Dataset records: Begin

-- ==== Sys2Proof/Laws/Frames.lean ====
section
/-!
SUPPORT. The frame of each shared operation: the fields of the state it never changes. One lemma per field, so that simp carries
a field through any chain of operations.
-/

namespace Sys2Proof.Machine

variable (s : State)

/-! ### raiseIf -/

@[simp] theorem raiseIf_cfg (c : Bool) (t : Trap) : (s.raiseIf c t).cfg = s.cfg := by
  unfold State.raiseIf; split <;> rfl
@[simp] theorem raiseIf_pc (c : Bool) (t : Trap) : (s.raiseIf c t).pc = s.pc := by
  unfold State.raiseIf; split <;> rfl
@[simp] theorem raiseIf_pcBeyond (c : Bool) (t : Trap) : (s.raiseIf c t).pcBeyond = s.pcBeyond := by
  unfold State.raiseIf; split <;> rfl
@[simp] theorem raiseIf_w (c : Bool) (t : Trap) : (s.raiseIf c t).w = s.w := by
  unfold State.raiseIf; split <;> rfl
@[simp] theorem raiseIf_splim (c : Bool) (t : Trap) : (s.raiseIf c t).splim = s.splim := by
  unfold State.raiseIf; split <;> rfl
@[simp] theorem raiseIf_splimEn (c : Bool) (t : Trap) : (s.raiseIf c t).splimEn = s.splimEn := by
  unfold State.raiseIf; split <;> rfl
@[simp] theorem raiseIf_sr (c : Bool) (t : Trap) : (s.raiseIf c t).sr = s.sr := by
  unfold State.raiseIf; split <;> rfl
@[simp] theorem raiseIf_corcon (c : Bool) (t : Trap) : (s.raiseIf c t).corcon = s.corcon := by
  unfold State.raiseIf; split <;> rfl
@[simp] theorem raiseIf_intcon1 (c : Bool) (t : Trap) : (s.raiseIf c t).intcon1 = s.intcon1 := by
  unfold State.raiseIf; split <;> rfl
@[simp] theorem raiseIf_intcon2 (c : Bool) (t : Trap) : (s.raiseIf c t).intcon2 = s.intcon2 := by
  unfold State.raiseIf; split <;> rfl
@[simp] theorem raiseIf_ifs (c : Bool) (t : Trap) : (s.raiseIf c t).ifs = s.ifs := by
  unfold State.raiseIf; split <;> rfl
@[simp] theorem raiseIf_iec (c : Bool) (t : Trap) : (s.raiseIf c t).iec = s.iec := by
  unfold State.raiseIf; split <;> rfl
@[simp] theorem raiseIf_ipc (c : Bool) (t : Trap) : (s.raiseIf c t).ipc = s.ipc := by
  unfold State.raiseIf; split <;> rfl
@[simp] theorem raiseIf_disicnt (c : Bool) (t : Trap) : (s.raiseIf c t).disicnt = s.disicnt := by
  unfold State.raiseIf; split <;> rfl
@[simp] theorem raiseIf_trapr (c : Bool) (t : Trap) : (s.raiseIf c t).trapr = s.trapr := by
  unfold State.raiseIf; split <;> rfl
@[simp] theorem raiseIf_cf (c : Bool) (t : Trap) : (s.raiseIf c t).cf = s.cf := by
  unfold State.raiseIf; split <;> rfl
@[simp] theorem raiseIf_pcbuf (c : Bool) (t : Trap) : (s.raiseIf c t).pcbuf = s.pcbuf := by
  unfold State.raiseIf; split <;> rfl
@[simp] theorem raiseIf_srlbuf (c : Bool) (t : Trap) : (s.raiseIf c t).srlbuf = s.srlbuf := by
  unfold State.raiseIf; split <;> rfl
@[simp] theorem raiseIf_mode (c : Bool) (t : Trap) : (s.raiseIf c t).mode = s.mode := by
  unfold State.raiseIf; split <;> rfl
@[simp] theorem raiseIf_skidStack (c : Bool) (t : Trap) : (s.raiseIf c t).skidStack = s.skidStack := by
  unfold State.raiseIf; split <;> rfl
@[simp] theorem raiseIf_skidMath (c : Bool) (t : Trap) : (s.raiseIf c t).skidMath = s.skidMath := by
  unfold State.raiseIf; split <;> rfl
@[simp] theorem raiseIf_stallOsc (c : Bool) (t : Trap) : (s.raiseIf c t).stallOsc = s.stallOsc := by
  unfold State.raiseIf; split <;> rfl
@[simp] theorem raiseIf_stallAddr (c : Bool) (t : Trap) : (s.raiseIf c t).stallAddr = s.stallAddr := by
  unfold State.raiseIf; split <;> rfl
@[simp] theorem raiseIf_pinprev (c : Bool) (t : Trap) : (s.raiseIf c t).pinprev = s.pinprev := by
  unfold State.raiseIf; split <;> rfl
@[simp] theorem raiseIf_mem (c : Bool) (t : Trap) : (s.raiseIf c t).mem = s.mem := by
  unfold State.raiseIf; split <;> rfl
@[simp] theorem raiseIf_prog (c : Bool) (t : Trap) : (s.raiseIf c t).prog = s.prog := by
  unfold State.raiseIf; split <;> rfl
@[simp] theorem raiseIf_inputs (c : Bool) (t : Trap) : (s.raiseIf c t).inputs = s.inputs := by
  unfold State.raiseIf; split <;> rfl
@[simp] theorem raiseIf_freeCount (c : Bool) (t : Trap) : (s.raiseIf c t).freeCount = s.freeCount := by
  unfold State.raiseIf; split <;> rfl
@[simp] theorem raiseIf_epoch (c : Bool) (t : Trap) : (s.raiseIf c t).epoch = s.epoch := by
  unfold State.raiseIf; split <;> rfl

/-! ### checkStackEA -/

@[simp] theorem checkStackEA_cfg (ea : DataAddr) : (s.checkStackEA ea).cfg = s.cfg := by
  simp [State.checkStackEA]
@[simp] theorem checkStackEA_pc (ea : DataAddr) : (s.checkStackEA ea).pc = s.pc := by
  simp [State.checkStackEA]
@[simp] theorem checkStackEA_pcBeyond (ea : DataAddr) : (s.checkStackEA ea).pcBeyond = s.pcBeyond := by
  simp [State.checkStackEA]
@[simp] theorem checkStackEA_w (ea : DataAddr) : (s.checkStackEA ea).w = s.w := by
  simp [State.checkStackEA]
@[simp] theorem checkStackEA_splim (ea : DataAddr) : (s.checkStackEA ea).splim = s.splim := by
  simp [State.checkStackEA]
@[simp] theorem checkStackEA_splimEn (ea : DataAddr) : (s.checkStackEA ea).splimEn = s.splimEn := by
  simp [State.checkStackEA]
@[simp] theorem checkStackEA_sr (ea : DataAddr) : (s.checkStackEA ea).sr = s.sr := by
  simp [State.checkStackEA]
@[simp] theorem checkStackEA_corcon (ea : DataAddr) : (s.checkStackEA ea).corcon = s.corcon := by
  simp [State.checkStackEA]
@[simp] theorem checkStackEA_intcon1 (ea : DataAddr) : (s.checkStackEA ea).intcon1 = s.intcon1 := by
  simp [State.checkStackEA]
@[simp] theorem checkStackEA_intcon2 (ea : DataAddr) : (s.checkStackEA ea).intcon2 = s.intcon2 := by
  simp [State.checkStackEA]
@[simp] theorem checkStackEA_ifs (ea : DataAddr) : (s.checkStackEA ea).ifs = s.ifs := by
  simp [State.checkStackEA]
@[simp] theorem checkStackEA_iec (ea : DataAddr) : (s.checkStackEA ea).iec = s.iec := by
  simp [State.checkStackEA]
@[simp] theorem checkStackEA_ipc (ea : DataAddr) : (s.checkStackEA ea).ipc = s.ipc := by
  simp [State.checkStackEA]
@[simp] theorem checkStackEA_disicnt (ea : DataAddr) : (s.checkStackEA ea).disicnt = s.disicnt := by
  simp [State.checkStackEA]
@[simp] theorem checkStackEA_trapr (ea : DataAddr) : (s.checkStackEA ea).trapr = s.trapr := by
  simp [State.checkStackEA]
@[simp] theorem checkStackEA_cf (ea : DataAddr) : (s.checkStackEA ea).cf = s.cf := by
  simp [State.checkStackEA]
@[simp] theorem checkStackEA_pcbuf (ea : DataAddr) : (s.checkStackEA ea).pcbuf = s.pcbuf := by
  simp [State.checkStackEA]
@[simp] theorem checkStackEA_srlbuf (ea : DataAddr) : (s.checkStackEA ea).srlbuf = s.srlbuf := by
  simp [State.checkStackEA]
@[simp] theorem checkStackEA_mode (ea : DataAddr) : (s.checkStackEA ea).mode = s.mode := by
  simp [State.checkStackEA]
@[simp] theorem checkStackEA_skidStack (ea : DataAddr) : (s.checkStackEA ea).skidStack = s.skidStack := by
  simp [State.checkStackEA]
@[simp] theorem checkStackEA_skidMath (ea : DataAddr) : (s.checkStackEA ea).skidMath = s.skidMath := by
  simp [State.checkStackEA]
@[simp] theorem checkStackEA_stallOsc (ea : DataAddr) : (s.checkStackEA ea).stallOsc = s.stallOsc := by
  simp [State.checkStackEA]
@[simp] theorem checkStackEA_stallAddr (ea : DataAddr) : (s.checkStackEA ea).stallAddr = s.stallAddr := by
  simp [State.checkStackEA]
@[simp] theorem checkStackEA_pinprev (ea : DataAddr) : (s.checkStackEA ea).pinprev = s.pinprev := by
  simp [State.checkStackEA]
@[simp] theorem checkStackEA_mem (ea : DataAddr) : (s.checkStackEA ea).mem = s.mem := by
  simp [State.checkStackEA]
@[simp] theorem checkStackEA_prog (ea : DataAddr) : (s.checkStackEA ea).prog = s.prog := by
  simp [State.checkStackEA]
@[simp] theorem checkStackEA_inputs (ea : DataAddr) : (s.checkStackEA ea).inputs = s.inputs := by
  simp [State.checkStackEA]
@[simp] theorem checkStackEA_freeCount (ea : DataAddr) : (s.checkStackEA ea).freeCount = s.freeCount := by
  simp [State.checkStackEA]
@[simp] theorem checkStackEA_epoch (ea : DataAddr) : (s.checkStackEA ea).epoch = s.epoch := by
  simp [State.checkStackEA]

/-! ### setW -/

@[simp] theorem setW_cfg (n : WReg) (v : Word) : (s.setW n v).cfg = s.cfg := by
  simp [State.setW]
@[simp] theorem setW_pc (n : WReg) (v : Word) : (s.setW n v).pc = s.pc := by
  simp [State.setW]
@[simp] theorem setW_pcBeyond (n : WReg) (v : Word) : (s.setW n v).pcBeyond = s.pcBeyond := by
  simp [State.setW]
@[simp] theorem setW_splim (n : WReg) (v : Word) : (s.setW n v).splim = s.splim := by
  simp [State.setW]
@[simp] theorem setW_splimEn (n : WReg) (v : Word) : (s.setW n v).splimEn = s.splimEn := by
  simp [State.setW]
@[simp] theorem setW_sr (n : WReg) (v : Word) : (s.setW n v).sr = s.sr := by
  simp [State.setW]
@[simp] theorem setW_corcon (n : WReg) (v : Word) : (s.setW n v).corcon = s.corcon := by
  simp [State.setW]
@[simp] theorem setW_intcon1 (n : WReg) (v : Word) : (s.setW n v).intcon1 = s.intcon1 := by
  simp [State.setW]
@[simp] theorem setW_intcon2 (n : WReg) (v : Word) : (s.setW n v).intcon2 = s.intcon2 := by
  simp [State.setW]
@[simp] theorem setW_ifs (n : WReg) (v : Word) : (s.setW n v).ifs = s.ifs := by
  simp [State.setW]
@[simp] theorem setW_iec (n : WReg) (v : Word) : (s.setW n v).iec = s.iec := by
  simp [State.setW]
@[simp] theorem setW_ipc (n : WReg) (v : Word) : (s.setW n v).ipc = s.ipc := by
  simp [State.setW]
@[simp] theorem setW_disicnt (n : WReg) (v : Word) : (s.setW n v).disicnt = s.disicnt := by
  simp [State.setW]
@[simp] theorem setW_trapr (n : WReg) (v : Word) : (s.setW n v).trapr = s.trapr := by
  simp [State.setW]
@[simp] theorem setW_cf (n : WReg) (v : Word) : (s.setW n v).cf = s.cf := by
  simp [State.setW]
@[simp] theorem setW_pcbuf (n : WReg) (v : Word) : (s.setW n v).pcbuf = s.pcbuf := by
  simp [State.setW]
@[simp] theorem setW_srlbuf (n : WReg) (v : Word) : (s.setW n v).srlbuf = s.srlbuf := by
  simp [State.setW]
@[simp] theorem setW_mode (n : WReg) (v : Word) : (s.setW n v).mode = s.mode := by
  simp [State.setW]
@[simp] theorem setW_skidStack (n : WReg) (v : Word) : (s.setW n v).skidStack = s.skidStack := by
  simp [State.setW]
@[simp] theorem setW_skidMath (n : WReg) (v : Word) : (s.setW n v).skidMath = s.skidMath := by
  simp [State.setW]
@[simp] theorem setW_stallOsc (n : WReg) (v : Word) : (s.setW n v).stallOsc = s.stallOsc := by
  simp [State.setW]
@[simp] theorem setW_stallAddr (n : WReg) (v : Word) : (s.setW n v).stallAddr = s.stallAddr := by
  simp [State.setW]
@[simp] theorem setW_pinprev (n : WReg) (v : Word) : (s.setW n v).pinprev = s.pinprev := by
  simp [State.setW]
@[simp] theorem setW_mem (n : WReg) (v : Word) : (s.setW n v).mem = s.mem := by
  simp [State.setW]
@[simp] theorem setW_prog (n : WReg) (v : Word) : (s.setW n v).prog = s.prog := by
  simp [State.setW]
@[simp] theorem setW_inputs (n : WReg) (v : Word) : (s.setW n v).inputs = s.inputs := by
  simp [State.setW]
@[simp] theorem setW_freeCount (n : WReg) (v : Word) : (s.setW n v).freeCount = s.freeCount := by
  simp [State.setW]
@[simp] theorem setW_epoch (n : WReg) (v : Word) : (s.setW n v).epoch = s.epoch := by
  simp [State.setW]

Dataset records: End

Work out how many lines of the material contain "srlbuf". Reply with that number only.

3